To validate the RNA-seq data, we selected eight representative lncRNAs (Table 1) based on the following criteria: (1) significantly upregulated by MYC by >8 fold in the RNA-seq dataset, (2) well annotated in UCSC (University of California Santa Cruz) genome browser, (3) detected with >5 reads per sample, and (4) presence of a MYC binding ChIP-seq peak proximal (+/- 0.5kb) to the lncRNA TSS. These eight lncRNAs could be grouped into three general classes: (1) host genes for small RNAs (DANCR, MIR17HG, SNHG15, SNHG16), (2) concordantly regulated sense-antisense pairs (MCM3AP-AS1, USP2-AS1), and (3) discordantly regulated sense-antisense pairs (KTN1-AS1, VPS9D1-AS1). Analysis of exon-exon junction spanning split reads supported the intron-exon gene models annotated in the UCSC genome browser hg19 for all eight lncRNA genes. Parallel nuclear run-on (NRO) and steady-state gene expression analysis by RT-qPCR (quantitative reverse transcription PCR) were performed on P493-6 cultures in the presence and absence of doxycycline. Given the precedent for sense gene regulation by proximal antisense transcripts, we also investigated expression of neighboring or overlapping transcripts where applicable. Using this strategy, RNA-seq expression data were validated at both the transcriptional and steady-state level for all eight lncRNAs. A detailed example of two of these validated genes is presented in Fig. 6; the data on the remaining 6 validated lncRNAs are shown in Figs. S2 through S7. A positive correlation (Pearson r=0.927, P=0.0027) was observed between NRO and RT-qPCR expression ratios indicating that these lncRNAs are predominantly regulated at the level of transcription.
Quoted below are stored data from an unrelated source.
/-- An integer operation (R156); `sg` for INT32. -/
def ialuOp (op : IaluOp) (sg : Bool) (a b c : Word) : Word :=
  match op with
  | .add => a + b
  | .sub => a - b
  | .mul => a * b
  | .mulhi => if sg then BitVec.ofInt 32 ((a.toInt * b.toInt) / 2 ^ 32) else BitVec.ofNat 32 ((a.toNat * b.toNat) / 2 ^ 32)
  | .mad => a * b + c
  | .and => a &&& b
  | .or => a ||| b
  | .xor => a ^^^ b
  | .not => ~~~ a
  | .shl => if 32 ≤ b.toNat then 0 else a <<< b.toNat
  | .shr => if 32 ≤ b.toNat then 0 else a >>> b.toNat
  | .sar => a.sshiftRight (min b.toNat 32)
  | .min => if sg then (if a.toInt ≤ b.toInt then a else b) else (if a.toNat ≤ b.toNat then a else b)
  | .max => if sg then (if a.toInt ≤ b.toInt then b else a) else (if a.toNat ≤ b.toNat then b else a)
  | .abs => if sg ∧ a.toInt < 0 then - a else a
  | .popc => BitVec.ofNat 32 (popc a)
  | .clz => BitVec.ofNat 32 (clz a)
  | .bswz => bswz a b c

/-- The source fields that an operation reads. -/
def ialuSrcs (op : IaluOp) (w : Word64) : List Nat :=
  match op with
  | .not | .abs | .popc | .clz => [aSrcA w]
  | .mad | .bswz => [aSrcA w, aSrcB w, aSrcC w]
  | _ => [aSrcA w, aSrcB w]

/-- IALU (R156): integer arithmetic, logic, shifts, byte swizzle. -/
def execIalu (x : Site) (op : Option IaluOp) (w : Word64) (s : State) : Outcome :=
  let srcs := match op with | none => [] | some o => ialuSrcs o w
  coreRow (isClass 0x00 w) w (issue s x w srcs [] (op.isSome && legalA 0x00 [3, 4] w) (perThread fun gr i t =>
    match op with
    | none => illOperand
    | some o =>
      let r := fun c => readReg gr i.mask t c
      withRegs (srcs.map (·, 1)) (some (aDst w, 1))
        (.ok (regEff (aDst w) 1 (ialuOp o (aType w == 3) (r (aSrcA w)) (r (aSrcB w)) (r (aSrcC w))).toNat))))

/-- IALUI (R156): IMM in place of SRCB; MAD and BSWZ are not available. `signed` is the type that the OP names. -/
def execIalui (x : Site) (op : Option IaluOp) (signed : Bool) (w : Word64) (s : State) : Outcome :=
  let avail := match op with | none => false | some .mad => false | some .bswz => false | some _ => true
  coreRow (isClass 0x0A w) w (issue s x w [bSrcA w] [] (avail && isClass 0x0A w) (perThread fun gr i t =>
    match op with
    | none => illOperand
    | some o =>
      withRegs [(bSrcA w, 1)] (some (bDst w, 1))
        (.ok (regEff (bDst w) 1 (ialuOp o signed (readReg gr i.mask t (bSrcA w)) (bImm w) 0).toNat))))

/-- Integer division: DIV truncates toward zero, REM takes the sign of the dividend (R156). -/
def idivOp (op : IdivOp) (sg : Bool) (a b : Word) : Word :=
  match op with
  | .div => if sg then BitVec.ofInt 32 (a.toInt.tdiv b.toInt) else BitVec.ofNat 32 (a.toNat / b.toNat)
  | .rem => if sg then BitVec.ofInt 32 (a.toInt.tmod b.toInt) else BitVec.ofNat 32 (a.toNat % b.toNat)

/-- IDIV (R98, R156): a divisor of 0 faults INT_DIV_ZERO in the thread. -/
def execIdiv (x : Site) (op : Option IdivOp) (w : Word64) (s : State) : Outcome :=
  coreRow (isClass 0x01 w) w (issue s x w [aSrcA w, aSrcB w] [] (op.isSome && legalA 0x01 [3, 4] w)
    (perThread fun gr i t =>
      match op with
      | none => illOperand
      | some o =>
        let b := readReg gr i.mask t (aSrcB w)
        withRegs [(aSrcA w, 1), (aSrcB w, 1)] (some (aDst w, 1))
          (if b = 0 then .fault ⟨cINT_DIV_ZERO, 0, 0⟩
           else .ok (regEff (aDst w) 1 (idivOp o (aType w == 3) (readReg gr i.mask t (aSrcA w)) b).toNat))))

/-! ## FALU, FALUI, FSPEC -/

/-- A floating-point operation on values, computed in FP32 with one rounding (R98). -/
def faluV (op : FaluOp) (a b c : FVal) : Word :=
  toF32 (match op with
    | .add => addV a b
    | .sub => addV a (negV b)
    | .mul => mulV a b
    | .fma => addV (mulV a b) c
    | .min => minV a b
    | .max => maxV a b
    | .abs => absV a
    | .neg => negV a)

/-- The result in the destination type: FP32, or one rounding of it to BF16 or FP16 (R98). -/
def faluOp (op : FaluOp) (ty : Nat) (a b c : Word) : Nat :=
  let d := fun (x : Word) => decodeT ty x.toNat
  let r := faluV op (d a) (d b) (d c)
  if ty = 0 then r.toNat else encodeT ty .nearest false r (f32V r)

def faluSrcs (op : FaluOp) (w : Word64) : List Nat :=
  match op with
  | .abs | .neg => [aSrcA w]
  | .fma => [aSrcA w, aSrcB w, aSrcC w]
  | _ => [aSrcA w, aSrcB w]

/-- FALU (R98, R156). -/
def execFalu (x : Site) (op : Option FaluOp) (w : Word64) (s : State) : Outcome :=
  let srcs := match op with | none => [] | some o => faluSrcs o w
  coreRow (isClass 0x02 w) w (issue s x w srcs [] (op.isSome && legalA 0x02 [0, 1, 2] w) (perThread fun gr i t =>
    match op with
    | none => illOperand
    | some o =>
      let r := fun c => readReg gr i.mask t c
      withRegs (srcs.map (·, 1)) (some (aDst w, 1))
        (.ok (regEff (aDst w) 1 (faluOp o (aType w) (r (aSrcA w)) (r (aSrcB w)) (r (aSrcC w)))))))

/-- FALUI (R152, R156): SRCB is the FP32 immediate. Format B has no third source, and R156 does not say what FMA adds: that addend is a free
value (log 111). -/
def execFalui (x : Site) (op : Option FaluOp) (w : Word64) (s : State) : Outcome :=
  coreRow (isClass 0x0B w) w (issue s x w [bSrcA w] [] (op.isSome && isClass 0x0B w)
    (fun s i =>
      let add := fun t => if op = some .fma then Config.fmaAddend (s.fresh + t) else 0
      perThread (fun gr i t =>
        match op with
        | none => illOperand
        | some o =>
          withRegs [(bSrcA w, 1)] (some (bDst w, 1))
            (.ok (regEff (bDst w) 1 (faluOp o 0 (readReg gr i.mask t (bSrcA w)) (bImm w) (add t)))))
        (if op = some .fma then { s with fresh := s.fresh + 32 } else s) i))

def fspecCode : FspecOp → Nat
  | .rcp => 0
  | .rsqrt => 1
  | .sqrt => 2
  | .exp2 => 3
  | .log2 => 4
  | .tanh => 5

/-- FSPEC (R156): a fixed function of the input's bits. -/
def execFspec (x : Site) (op : Option FspecOp) (w : Word64) (s : State) : Outcome :=
  coreRow (isClass 0x03 w) w (issue s x w [aSrcA w] [] (op.isSome && legalA 0x03 [0] w) (perThread fun gr i t =>
    match op with
    | none => illOperand
    | some o =>
      withRegs [(aSrcA w, 1)] (some (aDst w, 1))
        (.ok (regEff (aDst w) 1 (fspec (fspecCode o) (readReg gr i.mask t (aSrcA w))).toNat))))

/-! ## CMP, CMPI -/

/-- CMP (R145, R156): the result goes to PDST. -/
def execCmp (x : Site) (op : Option CmpOp) (w : Word64) (s : State) : Outcome :=
  coreRow (isClass 0x04 w) w (issue s x w [aSrcA w, aSrcB w] [] (op.isSome && legalA 0x04 [0, 1, 2, 3, 4] w)
    (perThread fun gr i t =>
      match op with
      | none => illOperand
      | some o =>
        withRegs [(aSrcA w, 1), (aSrcB w, 1)] none
          (.ok (predEff (aPdst w) (cmpType (aType w) o (readReg gr i.mask t (aSrcA w))
            (readReg gr i.mask t (aSrcB w)))))))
The properties of lncRNAs can provide clues as to their function. For example, lncRNAs which execute their functions at the transcriptional level are expected to be enriched in the nucleus. To investigate the sub-cellular localization of the eight representative lncRNAs, P493-6 cells were separated into nuclear and cytoplasmic fractions and lncRNA levels assessed by RT-qPCR. Two transcripts were predominantly cytoplasmic (DANCR and SNHG16) whereas three transcripts were enriched in the nucleus (MCM3AP-AS1, MIR17HG and USP2-AS1). The remaining transcripts were evenly distributed between nucleus and cytoplasm (Fig. S8). Interestingly, a positive correlation (Pearson r=0.675, P=0.023) was observed between transcript abundance and the cytoplasmic:nuclear distribution ratio such that the more abundant lncRNAs tended to be enriched in the cytoplasm. All eight of the validated lncRNAs could be amplified from oligo dT primed cDNA libraries suggesting that these transcripts are polyadenylated, and that polyadenylation is unlikely to be a determinant of sub-cellular localization for this subset of transcripts.
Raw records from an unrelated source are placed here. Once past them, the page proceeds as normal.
/-- Length of the progress area to be checked (R345). -/
def progressLen (s : State) (h : Nat) : Nat :=
  match s.liveProgram h with
  | some p => 64 + ceilDiv p.tiles 8
  | none => 64

/-- Whether the progress area lies in local memory within one window with WRITE right (R345); a context not loaded has none. -/
def progressOk (s : State) (d : Desc) : Bool :=
  let n := progressLen s d.program
  let a := addrLow d.progress
  d.progress == 0 || (d.progress % 64 == 0 && decide (d.progress < 2 ^ 54) && addrModule d.progress == s.modId &&
    (inHbm a n || inBackedRes s a n) &&
    (match s.context d.context with
     | none => false
     | some c => (c.windows.any (fun w => decide (w.size ≠ 0 ∧ w.base ≤ d.progress ∧ d.progress + n ≤ w.base + w.size) &&
         nbit w.rights 1))))

/-- The field checks of R345. -/
def fieldsOk (s : State) (q : Nat) (v1 : Bool) (b : List Nat) : Bool :=
  let d := descOf v1 b
  let sys := nbit d.flags 4
  descReserved v1 b && d.cls != 15 && nbit (s.qf q 22 2) d.cls && (d.cls != 14 || sys) &&
  (!sys || (qFlag s q 3 && d.cls == 14)) && progressOk s d

/-- Whether a byte range meets a bias granule that is in host bias or under a bias command (R329, R330). -/
def meetsHostBias (s : State) (a n : Nat) : Bool :=
  let hits := fun (g : Nat) => decide (n ≠ 0 ∧ a < (g + 1) * mib2 ∧ g * mib2 < a + n)
  s.host.bias.any hits || (match s.host.biasCmd with
    | some (_, first, cnt) => decide (n ≠ 0 ∧ a < (first + cnt) * mib2 ∧ first * mib2 < a + n)
    | none => false)

def localWindow (s : State) (w : Window) : Bool := addrModule w.base == s.modId

/-- Whether a local window meets a region whose code is being changed (R297). -/
def meetsRegion (s : State) (a n : Nat) : Bool :=
  match s.ecc.region with
  | none => false
  | some (e, rng, attr) =>
    let old := regionRange (s.reg (rRgnRng e)).toNat (s.reg (rRgnAttr e)).toNat
    let new := regionRange rng attr
    let hit := fun (r : Nat × Nat) => decide (n ≠ 0 ∧ r.2 ≠ 0 ∧ a < r.1 + r.2 ∧ r.1 < a + n)
    hit old || hit new

/-- Whether a local window holds a line homed in a tower (R449); homes change from one 4 KiB block to the next. -/
def windowMeets (s : State) (t : Nat) (w : Window) : Bool :=
  localWindow s w && (match resSlot (addrLow w.base) with
    | some (h, _) => h / 2 == t
    | none => (List.range (w.size / 4096)).any (fun i => (stackOf s (addrLow w.base + 4096 * i)).1 / 4 == t))

def contextMeets (s : State) (t id : Nat) : Bool :=
  match s.context id with
  | none => false
  | some c => c.windows.any (fun w => decide (w.size ≠ 0) && windowMeets s t w)

/-- Whether admission can use a context for a queue's owner (R354 code 5); none while LLC_RESCFG.APPLYING is set (R257). -/
def contextUsable (s : State) (id owner : Nat) : Bool :=
  match s.context id with
  | none => false
  | some c => !s.regBit rRescfg 16 && c.owner == owner && !c.invalid && !((List.range 2).any (fun t => towerRetired s t && contextMeets s t id)) &&
      c.windows.all (fun w => decide (w.size = 0) || !localWindow s w ||
        !(meetsHostBias s (addrLow w.base) w.size || meetsRegion s (addrLow w.base) w.size))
Determination of transcript stability can be informative with respect to function as one class of lncRNAs (the PROMPTs or PROMoter uPstream Transcripts) is known to be highly unstable [60]. Equally, non-functional transcripts which arise as a result of ‘noisy transcription’ might also be expected to be short-lived. To investigate the transcript half-lives of the eight representative lncRNAs, P493-6 cultures were treated with Actinomycin D in order to inhibit transcription [61], RNA was collected over a series of time points, transcript levels were measured by PCR, and transcript half-lives (t1/2) calculated (Fig. S9, Table 1). The half-lives of MYC (fast turnover: t1/2=30 minutes) and GAPDH (slow turnover: t1/2=215 minutes) were also measured for comparison. The eight lncRNAs showed transcript stabilities that extended from half-lives of 132 minutes (DANCR) to 25 minutes (MIR17HG). These results demonstrate that the eight validated lncRNAs have mRNA-like stability properties and are unlikely to be PROMPTs (despite some being promoter-overlapping) or a consequence of transcriptional noise.

Table 1: Representative MYC-regulated lncRNAs. Eight putative MYC-regulated lncRNAs were selected for validation studies. CPM, counts per million.

lncRNA

(RefSeq ID)

Fold up-regulated

RNA-seq

(RT-qPCR)

Mean CPM

Nuclear/

Cytoplasmic

Poly-A

t1/2

(minutes)

Predicted function

DANCR

(NR_024031.1)

+13.3

(+9.4)

48

Cytoplasmic

+

132

Small RNA host gene/

Unknown cytoplasmic function

KTN1-AS1

(NR_027123.1)

+21.9

(+12.5)

6.6

Both

+

66

Discordant bidirectional promoter (KTN1)

MCM3AP-AS1

(NR_002776.4)

+8.5

(+1.7)

8.9

Nuclear

+

57

Concordant bidirectional promoter (LSS)

MIR17HG

(NR_027349.1)

+15.5

(+17.0)

24

Nuclear

+

25

Small RNA host gene

SNHG15

(NR_003697.1)

+9.0

(+3.0)

23

Both

+

31

Small RNA host gene

SNHG16

(NR_038111.1)

+14.5

(+10.4)

69

Cytoplasmic

+

125

Small RNA host gene

VPS9D1-AS1

(NR_036480.1)

+33.3

(+10.5)

8.0

Both

+

107

Post-transcriptional regulator of VPS9D1

USP2-AS1

(NR_034160.1)

+21.9

(+21.2)

22

Both

+

127

Discordant bidirectional promoter (USP2)

Validation data for two representative MYC-regulated lncRNAs.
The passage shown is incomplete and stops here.